Better Listen to Saul

In the latest episode of the excellent Re/code Media Podcast, host Peter Kafka (who will be onstage talking media with me at hivio in June) interviewed Peter Gould, the co-creator of TV’s Better Call Saul, a terrific show and the spinoff to the amazing Breaking Bad.

One thing Peter said stuck with me:

“The job of each episode is to make you want to watch the next episode.”

You bet it is.

But if you’re a DJ, do you see that as your job? Is it the job of every break to make listeners want to tune in the next break? Or is it the job of every break to sell some stuff and get back to music before the PPM meters slap you upside the head?

Well we need to be great all the time, you may say. This is about much more than great performance in the moment, because there’s nothing about great performance inthis moment that assures folks need to listen to the next moment.
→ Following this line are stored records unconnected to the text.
-- ==== Sys2Proof/Machine/State.lean ====
section
/-! DEFINITION. The state of the block: plain data, every piece of state the specification gives the device, and the queue of
waiting commands. Register fields whose only home is their register stand in `regs`; what the specification gives the device
beside its registers stands in the typed fields. -/

namespace Sys2Proof.Machine

/-! ### Events and frames -/

/-- One raised event, as R388 lays it out: `time` is the time word of R74, `payload` is bytes 16 to 31. -/
structure Event where
  code : EvCode
  source : Nat
  seq : Nat
  time : W64
  payload : List Byte
deriving DecidableEq, Repr

/-- A frame as sent on a lane (R72 to R75): kind, tag S1 to S7, time word, slots in wire order, bale, CRC-32C. -/
structure TxFrame where
  tag : List Byte
  time : W64
  slots : List W64
  bale : List Byte
  crc : Nat
deriving DecidableEq, Repr

/-- A set as sent on a lane (R89, R90): set code, 40-bit payload, and the CRC-8 over D1 to D6. -/
structure TxSet where
  code : Nat
  payload : Nat
  crc : Nat
deriving DecidableEq, Repr

/-- A mirror frame (R345): the tag bytes S1 to S7, the data blocks, and the CRC-32C of the end block. -/
structure MirFrame where
  tag : List Byte
  blocks : List W64
  crc : W32
deriving DecidableEq, Repr

/-! ### Modes, power and boot (R42 to R66) -/

/-- The twelve operating modes (R42). -/
inductive Mode where
  | off | dormant | boot | configure | commission | muster | precharge | ready | run | shadow | safeBlock | diagnostic
deriving DecidableEq, Repr

/-- A mode request that awaits evaluation (R46): the target code, and whether the partner forwarded it (R47, R353). -/
structure ModeReq where
  target : Nat
  forwarded : Bool
  /-- the CORE_CLK cycle of its write (R46) -/
  at_ : Nat
deriving DecidableEq, Repr

/-- The latest accepted request: the cycle of its evaluation, its target, the mode before and after it, the word of GLB_MODE_LOG before
it, and the number of its MODE_CHANGE event (R49). -/
structure EvalNote where
  cyc : Nat
  target : Nat
  old : Mode
  new : Mode
  log : Nat
  seq : Nat
deriving DecidableEq, Repr

/-- Mode control beside the mode itself. -/
structure ModeCtl where
  /-- the pending request of GLB_MODE.req_pending and pend_target -/
  request : Option ModeReq
  /-- GLB_MODE.fatal -/
  fatal : Bool
  /-- GLB_MODE.charge_ok (R56) and the run of periods that met its condition -/
  chargeOk : Bool
  chargeRun : Nat
  /-- GLB_MODE.muster_done (R55) -/
  musterDone : Bool
  /-- GLB_MODE.ret_valid (R52) -/
  retValid : Bool
  /-- the check value of R54 is being computed; the match that waits for the safety inputs, with its cause code (R54) -/
  checkBusy : Bool
  pendMatch : Option Nat
  /-- the request last evaluated and accepted; the cycle in which SAFE-BLOCK was last entered (R49) -/
  evald : Option EvalNote
  blockedAt : Option Nat
deriving DecidableEq, Repr

/-- Supplies, reset pins and clocks (R19, R20, R45, R59, R458, R477). -/
structure Power where
  vbat : Bool
  rails : Bool
  porstLow : Bool
  /-- the internal reset of a rail fault is in force (R458), and the rails that are out of their window, bit order of GLB_RAIL_STAT -/
  railReset : Bool
  railOut : Nat
  /-- the system PLL is locked, and has locked since power-up -/
  pllLocked : Bool
  pllOnce : Bool
  /-- the cycle of that first lock -/
  upCyc : Nat
  /-- the cycle of the latest temperature measurement, and whether GLB_DIE_TEMP.worst holds one since it was read (R470) -/
  tempAt : Nat
  tempSeen : Bool
  /-- the 25 MHz reference is present (R19) -/
  refPresent : Bool
  /-- a clock fault has been reacted to and CLK_FAULT not yet raised (R20) -/
  clkFault : Bool
  /-- lane references A and B are present (R19) -/
  lrefA : Bool
  lrefB : Bool
  /-- the 100 MHz PCIe reference is present (R477) -/
  pcieRef : Bool
  /-- ESP_HOLD_N is low (R428) -/
  espLow : Bool
  /-- the mode that the reset in progress ended, reported by the next BOOT entry -/
  held : Mode
deriving DecidableEq, Repr

/-- What the boot engine is doing (R62 to R65). -/
inductive BootPhase where
  | idle | reading | checking | loading
deriving DecidableEq, Repr

/-- The boot engine: the image bytes of the source being tried, and the loads of an accepted image. -/
structure Boot where
  phase : BootPhase
  image : List Byte
  /-- a restart of the boot is due when the PLL locks again (R20) -/
  restart : Bool
  /-- the QSPI sources still to be tried, 1 primary and 2 secondary (R63) -/
  qspiLeft : List Nat
deriving DecidableEq, Repr

/-! ### The period sequencer (R23 to R31) -/

/-- The timebase (R407): whole nanoseconds since its epoch and the fraction of a nanosecond in 2^-32 ns. -/
structure Timebase where
  ns : Nat
  frac : Nat
deriving DecidableEq, Repr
This is where all your granular ratings analysis trips you up. Failure to retain audience is not just about what you’re doing now – it’s also about the fact that listeners don’t expect that what you’re doing next is worth listening for. If the last thing they hear doesn’t make them want to hear the next thing you do, you have failed.

And when folks tune away, what is supposed to make them come back? Either they’ll return because of random button-punching or because of your consistently solid performance (your “brand power”) or – and this is the biggie – because you have made them want to listen to what happens next.

It’s common for radio broadcasters to use tricks to “extend time spent listening.” Well, the best trick is to use every break to make listeners want to tune in the next one.

Ditto for morning shows.

Obsess about extending time spent listening all you like but if a commute is only 20 minutes long it’s your next episode you should be worrying about, not your next quarter-hour. What have you done that makes me want to listen again during my next morning commute tomorrow?

Too much of radio happens in what I call the “eternal now” – with no emphasis on the past or the future. But stories that matter to us build over time. They’re dotted with peaks and valleys, with moments of great suspense and great relief. And the greatest stories spin off in multiple directions, whether we’re talking about a story universe set a long time ago in a galaxy far, far away, or one set in Albuquerque in the the early 2000’s.

If the job of every morning show is to make you want to listen to the next day’s show, what are you doing every single day to propel that story forward and make tomorrow a must-hear?